→ EXTRACTED RECORDS:

-- ==== Sys2Proof/Machine/NearMem.lean ====
section
/-!
DEFINITION. The near-memory units (spec/12, spec/16 R372, R373, spec/07 R171, R172): arrival, the checks at start, NMATT, NMOPT and
NMXG, undo and log records, completion, and ordinary accesses against an open row.
-/

namespace Sys2Proof.Machine

/-! ## Ranges and their translation (R261, R262) -/

/-- Where the frames of a range must lie. -/
inductive Place where
  | any | stack | own
  deriving DecidableEq, Repr

structure NmRange where
  va : Nat
  n : Nat
  write : Bool
  place : Place
  /-- The command reads it; what it writes it may read too. -/
  reads : Bool := true
  deriving DecidableEq, Repr

def dieOfNmu (nmu : Nat) : Nat := nmu / 64

def Place.ok (p : Place) (nmu pa : Nat) : Bool :=
  match p with
  | .any => inMem pa
  | .stack => inHbm pa && nmuOf pa / 32 == nmu / 32
  | .own => inHbm pa && nmuOf pa == nmu

/-- The pages of a range. -/
def NmRange.pages (r : NmRange) : List Nat :=
  if r.n = 0 then [] else (List.range ((r.va + r.n - 1) / 4096 + 1 - r.va / 4096)).map (r.va / 4096 + ·)

/-- What is wrong with a command: ECB_ILLEGAL with its slot, or a page. -/
inductive NmBad where
  | slot (n : Nat)
  | page (f : XlFail) (va : Nat)
  deriving DecidableEq, Repr

/-- What the translation of ranges finds: the pages that translate, the first that is absent, the first that is misplaced or not
permitted, and the first whose PTE cannot be read. -/
structure NmXl where
  s : State
  pages : KMap (Nat × Bool)
  page : Option Nat
  prot : Option Nat
  bad : Option Nat

/-- Translate one page of a range. -/
def NmXl.one (nmu job : Nat) (r : NmRange) (a : NmXl) (p : Nat) : NmXl :=
  let va := 4096 * p
  let (s, x) := a.s.translate none (dieOfNmu nmu) job va (if r.write then .nmWrite else .nmRead)
  match x with
  | .ok x => { a with s := s, pages := kset a.pages p (x.pa, x.uncached),
                      prot := if r.place.ok nmu x.pa then a.prot else some (a.prot.getD va) }
  | .error .page => { a with s := s, page := some (a.page.getD va) }
  | .error .prot => { a with s := s, prot := some (a.prot.getD va) }
  | .error .bad => { a with s := s, bad := some (a.bad.getD va) }

def NmXl.all (nmu job : Nat) (a : NmXl) (rs : List NmRange) : NmXl :=
  rs.foldl (fun a r => r.pages.foldl (NmXl.one nmu job r) a) a

def NmXl.start (s : State) : NmXl := { s := s, pages := [], page := none, prot := none, bad := none }

/-- The failure that R262 ranks first: an absent page, then placement and permission, then a PTE that cannot be read. -/
def NmXl.failure (a : NmXl) : Option NmBad :=
  match a.page, a.prot, a.bad with
  | some va, _, _ => some (.page .page va)
  | none, some va, _ => some (.page .prot va)
  | none, none, some va => some (.page .bad va)
  | none, none, none => none

/-- Translate every page of the ranges. -/
def State.nmTranslate (s : State) (nmu job : Nat) (rs : List NmRange) : State × KMap (Nat × Bool) × Option NmBad :=
  let a := NmXl.all nmu job (NmXl.start s) rs
  (a.s, a.pages, a.failure)

/-- The physical address of a VA whose page has translated. -/
def pagePa (pages : KMap (Nat × Bool)) (va : Nat) : Nat :=
  match kfind pages (va / 4096) with | some p => p.1 + va % 4096 | none => 0

def pageUncached (pages : KMap (Nat × Bool)) (va : Nat) : Bool :=
  match kfind pages (va / 4096) with | some p => p.2 | none => false

/-- The physical spans of [va, va + n), page by page. -/
def pageSpans (pages : KMap (Nat × Bool)) (va n : Nat) : List (Nat × Nat) :=
  if n = 0 then []
  else (List.range ((va + n - 1) / 4096 + 1 - va / 4096)).map fun p =>
    let lo := max va ((va / 4096 + p) * 4096)
    (pagePa pages lo, min (va + n) ((va / 4096 + p) * 4096 + 4096) - lo)

/-- The access of a command to [va, va + n), of two pages at most. -/
def pageXl (pages : KMap (Nat × Bool)) (va : Nat) : Xl :=
  let next := (va / 4096 + 1) * 4096
  { pa := pagePa pages va, pa2 := pagePa pages next, uncached := pageUncached pages va, uncached2 := pageUncached pages next }

/-- The dirty sectors within a read range are written back (R172). -/
def State.nmClean (s : State) (pages : KMap (Nat × Bool)) (r : NmRange) : State :=
  let spans := pageSpans pages r.va r.n
  let clean (line : Nat) (x : Sector × Nat) : Sector :=
    let pa := 128 * line + 32 * x.2
    if spans.any fun y => decide (y.1 < pa + 32) && decide (pa < y.1 + y.2) then { x.1 with dirty := false } else x.1
  { s with l2 := s.l2.map fun l => (l.1, { l.2 with sectors := l.2.sectors.zipIdx.map (clean l.1) }) }

/-- A range touches a poisoned sector (R225). -/
def State.nmPoisoned (s : State) (pages : KMap (Nat × Bool)) (r : NmRange) : Bool :=
  r.reads && (pageSpans pages r.va r.n).any fun x => s.poisoned x.1 x.2

/-- The first poisoned sector of what a command reads. -/
def State.nmPoisonAt (s : State) (pages : KMap (Nat × Bool)) (rs : List NmRange) : Nat :=
  ((rs.filter (·.reads)).findSome? fun r => (pageSpans pages r.va r.n).findSome? fun x =>
    ((List.range ((x.1 + x.2 - 1) / 32 + 1 - x.1 / 32)).map fun i => 32 * (x.1 / 32 + i)).find? fun pa => s.poisoned pa 32).getD 0

/-- The latent errors of what a range reads are met. -/
def State.nmMeet (s : State) (pages : KMap (Nat × Bool)) (r : NmRange) : State :=
  if !r.reads then s else (pageSpans pages r.va r.n).foldl (fun s x => s.meetFlaws 0 x.1 x.2) s

/-! ## Global memory as a command sees it -/

/-- Memory by physical address, the command's pages, and what the command has written so far, the last write first. -/
structure NmMem where
  rd : Nat → Byte
  pages : KMap (Nat × Bool)
  laid : KMap Byte
  out : List (Nat × List Byte)

/-- latched: sectors that the command has read before (R172). -/
def State.nmMem (s : State) (latched : KMap Byte) (pages : KMap (Nat × Bool)) : NmMem :=
  { rd := fun pa => match kfind latched pa with | some b => b | none => Memory.read s.mem pa, pages := pages, laid := [], out := [] }

def NmMem.byte (m : NmMem) (va : Nat) : Byte :=
  let pa := pagePa m.pages va
  match kfind m.laid pa with | some b => b | none => m.rd pa

def NmMem.nat (m : NmMem) (va n : Nat) : Nat := leNat ((List.range n).map fun i => m.byte (va + i))
def NmMem.f32 (m : NmMem) (va : Nat) : W32 := BitVec.ofNat 32 (m.nat va 4)

/-- Write bytes at a VA. -/
def NmMem.put (m : NmMem) (va : Nat) (bs : List Byte) : NmMem :=
  let spans := pageSpans m.pages va bs.length
  let parts := spans.foldl (fun (a : List (Nat × List Byte) × List Byte) x => (a.1 ++ [(x.1, a.2.take x.2)], a.2.drop x.2)) ([], bs)
  { m with laid := parts.1.foldl (fun o p => putBytes o p.1 p.2) m.laid, out := parts.1.reverse ++ m.out }

/-- The writes of a command in order. -/
def NmMem.writes (m : NmMem) : List (Nat × List Byte) := m.out.reverse

/-! ## Fields (R263, R265, R270) -/

/-- The slot of the first field outside its limits. bound: an NMU-bound task's command. npage: the declared pages. -/
def nmFields (bound : Bool) (npage : Nat) (h : EcbHead) : Instr → Option Nat
  | .nmatt _ a => firstBad [
      (1, bound && h.wait != 0), (2, bound && h.signal != 0),
      (3, a.query.toNat % 64 != 0), (4, a.table.toNat % 8 != 0),
      (5, a.dest.toNat % 64 != 0 || (!a.toGlobal &&
        (bound || decide (2 ^ 19 ≤ a.dest.toNat) || decide (4096 * npage < a.dest.toNat + 4 * (a.dim.toNat + 2))))),
      (6, a.dim.toNat % 16 != 0 || decide (a.dim.toNat < 16) || decide (256 < a.dim.toNat) || a.tokens == 0)]
  | .nmopt _ o =>
      let f := (Fmt.ofCode o.fmt.toNat).getD .bf16
      let sgd := o.alg == 0
      let c := o.cols.toNat
      let unit := if f.isMX then 16 * c else c
      firstBad [
        (1, bound && h.wait != 0), (2, bound && h.signal != 0),
        (3, decide (1 < o.alg.toNat) || o.w.toNat % 64 != 0), (4, o.m1.toNat % 64 != 0),
        (5, o.m2.toNat % 64 != 0 || (sgd && o.m2 != 0)), (6, o.g.toNat % 64 != 0),
        (7, fmtBad Fmt.isMatrix o.fmt.toNat || o.narrow.toNat % 64 != 0),
        (8, c % 16 != 0 || decide (c < 16) || o.n.toNat % unit != 0), (9, o.arrive.toNat % 8 != 0),
        (11, sgd && o.c1 != 0), (12, sgd && (o.c2 != 0 || o.beta2 != 0)), (13, sgd && (o.b2 != 0 || o.b1 != 0))]
  | .nmxg _ x => firstBad [
      (1, bound && h.wait != 0), (2, bound && h.signal != 0),
      (3, x.list.toNat % 16 != 0), (4, x.count == 0 || decide (256 < x.count.toNat))]
  | _ => none

def nmHead : Instr → EcbHead
  | .nmatt h _ | .nmopt h _ | .nmxg h _ => h
  | _ => default

/-- The primary range's first byte (R261), which the image names wherever its fields lie. -/
def nmPrimary (slots : List Word) : Nat :=
  if (ecbSlot slots 0).field 0 8 = 0x21 then (ecbSlot slots 4).field 0 48 else (ecbSlot slots 3).field 0 48

/-- The NMU that owns a command; a primary range that is not in HBM4E has none, and NMU 0 checks it (DESIGN CHOICE, log entry 11). -/
def State.nmOwner (s : State) (job : Nat) (slots : List Word) : Nat :=
  match s.paOf job (nmPrimary slots) with
  | some pa => if inHbm pa then nmuOf pa else 0
  | none => 0

/-! ## Ranges of each command -/

/-- Bytes of a narrow copy: data, scales, status word (R266). -/
def narrowSize (f : Fmt) (n : Nat) : Nat := n * f.width / 8 + (if f.isMX then n / 256 else 0) + 8

/-- The ranges that the fields alone give. -/
def nmRanges : Instr → List NmRange
  | .nmatt _ a =>
      [{ va := a.query.toNat, n := 2 * a.dim.toNat, write := false, place := .any },
       { va := a.table.toNat, n := 8 * ceilDiv a.tokens.toNat 64, write := false, place := .stack }] ++
      (if a.toGlobal then [{ va := a.dest.toNat, n := 4 * (a.dim.toNat + 2), write := true, place := .any, reads := false }] else [])
  | .nmopt _ o =>
      let n := o.n.toNat
      [{ va := o.w.toNat, n := 4 * n, write := true, place := .own },
       { va := o.m1.toNat, n := 4 * n, write := true, place := .own }] ++
      (if o.alg == 0 then [] else [{ va := o.m2.toNat, n := 4 * n, write := true, place := .own }]) ++
      [{ va := o.g.toNat, n := 4 * n, write := false, place := .own },
       { va := o.narrow.toNat, n := narrowSize ((Fmt.ofCode o.fmt.toNat).getD .bf16) n, write := true, place := .own,
         reads := false },
       { va := o.arrive.toNat, n := 8, write := false, place := .own }]
  | .nmxg _ x => [{ va := x.list.toNat, n := 16 * x.count.toNat, write := false, place := .any }]
  | _ => []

→ YOUR ASSIGNMENT:
Your answer is a single number: how many lines in the listing above hold "address"?

→ RESULT:
2